@[simp] theorem State.startFlush_only (s : State) (u : State) {m' : Nat} (hm' : 8468225 ||| m' = m' := by decide) : Only m' u (State.startFlush s) ↔ Only m' u s := by
  refine Only.lift hm' fun u => ?_
  clear hm'
  unfold State.startFlush
  first
  | ((try dsimp only); (repeat' split) <;> simp only [State.beginErase_only, State.flushIdle_only, State.format_only, State.modJrn_only, State.setFld_only, only_ite, only_ite_fst, ite_self, only_foldl, only_foldl_fst, implies_true, Only.refl, Nat.reduceOr]; done)
  | (simp only [State.beginErase_only, State.flushIdle_only, State.format_only, State.modJrn_only, State.setFld_only, only_ite, only_ite_fst, ite_self, only_foldl, only_foldl_fst, implies_true, Only.refl, Nat.reduceOr]; done)
  | ((try dsimp only); (repeat' split) <;> simp; done)
  | (simp (disch := (intros; (repeat' split) <;> (try simp_all only [State.beginErase_only, State.flushIdle_only, State.format_only, State.modJrn_only, State.setFld_only, only_ite, only_ite_fst, ite_self, only_foldl, only_foldl_fst, implies_true, Only.refl, Nat.reduceOr]) <;> (try simp_all))); done)
  | ((try dsimp only); (repeat' split) <;> simp (disch := (intros; (repeat' split) <;> (try simp_all only [State.beginErase_only, State.flushIdle_only, State.format_only, State.modJrn_only, State.setFld_only, only_ite, only_ite_fst, ite_self, only_foldl, only_foldl_fst, implies_true, Only.refl, Nat.reduceOr]) <;> (try simp_all))); done)

@[simp] theorem State.markFlushed_only (s : State) (e : JSlot) (u : State) {m' : Nat} (hm' : 65537 ||| m' = m' := by decide) : Only m' u (State.markFlushed s e) ↔ Only m' u s := by
  refine Only.lift hm' fun u => ?_
  clear hm'
  unfold State.markFlushed
  simp only [State.modJrn_only, State.setRegN_only, only_ite, only_ite_fst, ite_self, Only.refl, Nat.reduceOr]

@[simp] theorem State.flushAll_only (s : State) (x : List JSlot) (u : State) {m' : Nat} (hm' : 65793 ||| m' = m' := by decide) : Only m' u (State.flushAll s x).1 ↔ Only m' u s := by
  refine Only.lift hm' fun u => ?_
  clear hm'
  induction x generalizing s with
  | nil => simp [State.flushAll]
  | cons e t ih => unfold State.flushAll; (try dsimp only); (repeat' split) <;> simp_all

@[simp] theorem State.leaveNor_only (s : State) (u : State) {m' : Nat} (hm' : 8467969 ||| m' = m' := by decide) : Only m' u (State.leaveNor s) ↔ Only m' u s := by
  refine Only.lift hm' fun u => ?_
  clear hm'
  unfold State.leaveNor
  first
  | (simp only [State.endClear_only, State.flushIdle_only, State.modJrn_only, State.setFld_only, only_ite, only_ite_fst, ite_self, only_foldl, only_foldl_fst, implies_true, Only.refl, Nat.reduceOr]; done)
  | ((try dsimp only); (repeat' split) <;> simp only [State.endClear_only, State.flushIdle_only, State.modJrn_only, State.setFld_only, only_ite, only_ite_fst, ite_self, only_foldl, only_foldl_fst, implies_true, Only.refl, Nat.reduceOr]; done)
  | ((try dsimp only); (repeat' split) <;> simp; done)
  | (simp (disch := (intros; (repeat' split) <;> (try simp_all only [State.endClear_only, State.flushIdle_only, State.modJrn_only, State.setFld_only, only_ite, only_ite_fst, ite_self, only_foldl, only_foldl_fst, implies_true, Only.refl, Nat.reduceOr]) <;> (try simp_all))); done)
  | ((try dsimp only); (repeat' split) <;> simp (disch := (intros; (repeat' split) <;> (try simp_all only [State.endClear_only, State.flushIdle_only, State.modJrn_only, State.setFld_only, only_ite, only_ite_fst, ite_self, only_foldl, only_foldl_fst, implies_true, Only.refl, Nat.reduceOr]) <;> (try simp_all))); done)

@[simp] theorem State.clearNext_only (s : State) (u : State) {m' : Nat} (hm' : 8468225 ||| m' = m' := by decide) : Only m' u (State.clearNext s) ↔ Only m' u s := by
  refine Only.lift hm' fun u => ?_
  clear hm'
  unfold State.clearNext
  first
  | (simp only [State.beginErase_only, State.format_only, State.modJrn_only, State.startFlush_only, only_ite, only_ite_fst, ite_self, only_foldl, only_foldl_fst, implies_true, Only.refl, Nat.reduceOr]; done)
  | ((try dsimp only); (repeat' split) <;> simp only [State.beginErase_only, State.format_only, State.modJrn_only, State.startFlush_only, only_ite, only_ite_fst, ite_self, only_foldl, only_foldl_fst, implies_true, Only.refl, Nat.reduceOr]; done)
  | ((try dsimp only); (repeat' split) <;> simp; done)
  | (simp (disch := (intros; (repeat' split) <;> (try simp_all only [State.beginErase_only, State.format_only, State.modJrn_only, State.startFlush_only, only_ite, only_ite_fst, ite_self, only_foldl, only_foldl_fst, implies_true, Only.refl, Nat.reduceOr]) <;> (try simp_all))); done)
  | ((try dsimp only); (repeat' split) <;> simp (disch := (intros; (repeat' split) <;> (try simp_all only [State.beginErase_only, State.format_only, State.modJrn_only, State.startFlush_only, only_ite, only_ite_fst, ite_self, only_foldl, only_foldl_fst, implies_true, Only.refl, Nat.reduceOr]) <;> (try simp_all))); done)

@[simp] theorem State.resumeErase_only (s : State) (u : State) {m' : Nat} (hm' : 1 ||| m' = m' := by decide) : Only m' u (State.resumeErase s) ↔ Only m' u s := by
  refine Only.lift hm' fun u => ?_
  clear hm'
  unfold State.resumeErase
  first
  | (simp only [State.setFld_only, only_ite, only_ite_fst, ite_self, only_foldl, only_foldl_fst, implies_true, Only.refl, Nat.reduceOr]; done)
  | ((try dsimp only); (repeat' split) <;> simp only [State.setFld_only, only_ite, only_ite_fst, ite_self, only_foldl, only_foldl_fst, implies_true, Only.refl, Nat.reduceOr]; done)
  | ((try dsimp only); (repeat' split) <;> simp; done)
  | (simp (disch := (intros; (repeat' split) <;> (try simp_all only [State.setFld_only, only_ite, only_ite_fst, ite_self, only_foldl, only_foldl_fst, implies_true, Only.refl, Nat.reduceOr]) <;> (try simp_all))); done)
  | ((try dsimp only); (repeat' split) <;> simp (disch := (intros; (repeat' split) <;> (try simp_all only [State.setFld_only, only_ite, only_ite_fst, ite_self, only_foldl, only_foldl_fst, implies_true, Only.refl, Nat.reduceOr]) <;> (try simp_all))); done)

@[simp] theorem State.flushNext_only (s : State) (u : State) {m' : Nat} (hm' : 8468225 ||| m' = m' := by decide) : Only m' u (State.flushNext s) ↔ Only m' u s := by
  refine Only.lift hm' fun u => ?_
  clear hm'
  unfold State.flushNext
  first
  | (simp only [State.flushIdle_only, State.jrnEvent_only, State.startFlush_only, only_ite, only_ite_fst, ite_self, only_foldl, only_foldl_fst, implies_true, Only.refl, Nat.reduceOr]; done)
  | ((try dsimp only); (repeat' split) <;> simp only [State.flushIdle_only, State.jrnEvent_only, State.startFlush_only, only_ite, only_ite_fst, ite_self, only_foldl, only_foldl_fst, implies_true, Only.refl, Nat.reduceOr]; done)
  | ((try dsimp only); (repeat' split) <;> simp; done)
  | (simp (disch := (intros; (repeat' split) <;> (try simp_all only [State.flushIdle_only, State.jrnEvent_only, State.startFlush_only, only_ite, only_ite_fst, ite_self, only_foldl, only_foldl_fst, implies_true, Only.refl, Nat.reduceOr]) <;> (try simp_all))); done)
  | ((try dsimp only); (repeat' split) <;> simp (disch := (intros; (repeat' split) <;> (try simp_all only [State.flushIdle_only, State.jrnEvent_only, State.startFlush_only, only_ite, only_ite_fst, ite_self, only_foldl, only_foldl_fst, implies_true, Only.refl, Nat.reduceOr]) <;> (try simp_all))); done)

theorem execFlushDone_only (s : State) : Outs (Only 8468225 s) (execFlushDone s) := by
  unfold execFlushDone
  (repeat apply outs_onUnit); (try dsimp only); (repeat' split) <;> simp_all only [State.clearEnds_only, State.clearNext_only, State.flushAll_only, State.flushNext_only, State.leaveNor_only, State.modJrn_only, State.noteCounts_only, State.prepare_only, State.resumeErase_only, State.rollOver_only, State.setFld_only, only_ite, only_ite_fst, ite_self, only_foldl, only_foldl_fst, implies_true, Only.refl, Nat.reduceOr, outs_next, outs_fault, outs_refused, outs_ite]

@[simp] theorem State.placeRec_only (s : State) (r : JRec) (u : State) {m' : Nat} (hm' : 8468225 ||| m' = m' := by decide) : Only m' u (State.placeRec s r) ↔ Only m' u s := by
  refine Only.lift hm' fun u => ?_
  clear hm'
  unfold State.placeRec
  first
  | ((try dsimp only); (repeat' split) <;> simp only [State.jrnLost_only, State.modJrn_only, State.noteCounts_only, State.setRegN_only, State.startFlush_only, only_ite, only_ite_fst, ite_self, only_foldl, only_foldl_fst, implies_true, Only.refl, Nat.reduceOr]; done)
  | (simp only [State.jrnLost_only, State.modJrn_only, State.noteCounts_only, State.setRegN_only, State.startFlush_only, only_ite, only_ite_fst, ite_self, only_foldl, only_foldl_fst, implies_true, Only.refl, Nat.reduceOr]; done)
  | ((try dsimp only); (repeat' split) <;> simp; done)
  | (simp (disch := (intros; (repeat' split) <;> (try simp_all only [State.jrnLost_only, State.modJrn_only, State.noteCounts_only, State.setRegN_only, State.startFlush_only, only_ite, only_ite_fst, ite_self, only_foldl, only_foldl_fst, implies_true, Only.refl, Nat.reduceOr]) <;> (try simp_all))); done)
  | ((try dsimp only); (repeat' split) <;> simp (disch := (intros; (repeat' split) <;> (try simp_all only [State.jrnLost_only, State.modJrn_only, State.noteCounts_only, State.setRegN_only, State.startFlush_only, only_ite, only_ite_fst, ite_self, only_foldl, only_foldl_fst, implies_true, Only.refl, Nat.reduceOr]) <;> (try simp_all))); done)

@[simp] theorem State.setBucket_only (s : State) (b : Bucket) (u : State) {m' : Nat} (hm' : 65536 ||| m' = m' := by decide) : Only m' u (State.setBucket s b) ↔ Only m' u s := by
  refine Only.lift hm' fun u => ?_
  clear hm'
  unfold State.setBucket
  simp only [State.modJrn_only, Only.refl, Nat.reduceOr]

@[simp] theorem State.noteSup_only (s : State) (u : State) {m' : Nat} (hm' : 1 ||| m' = m' := by decide) : Only m' u (State.noteSup s) ↔ Only m' u s := by
  refine Only.lift hm' fun u => ?_
  clear hm'
  unfold State.noteSup
  simp only [State.setFld_only, Only.refl, Nat.reduceOr]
+---+
**What the task requires**. From the records above, return each line where "markFlushed" occurs.

**Task answer**.
@[simp] theorem State.markFlushed_only (s : State) (e : JSlot) (u : State) {m' : Nat} (hm' : 65537 ||| m' = m' := by decide) : Only m' u (State.markFlushed s e) ↔ Only m' u s := by
  unfold State.markFlushed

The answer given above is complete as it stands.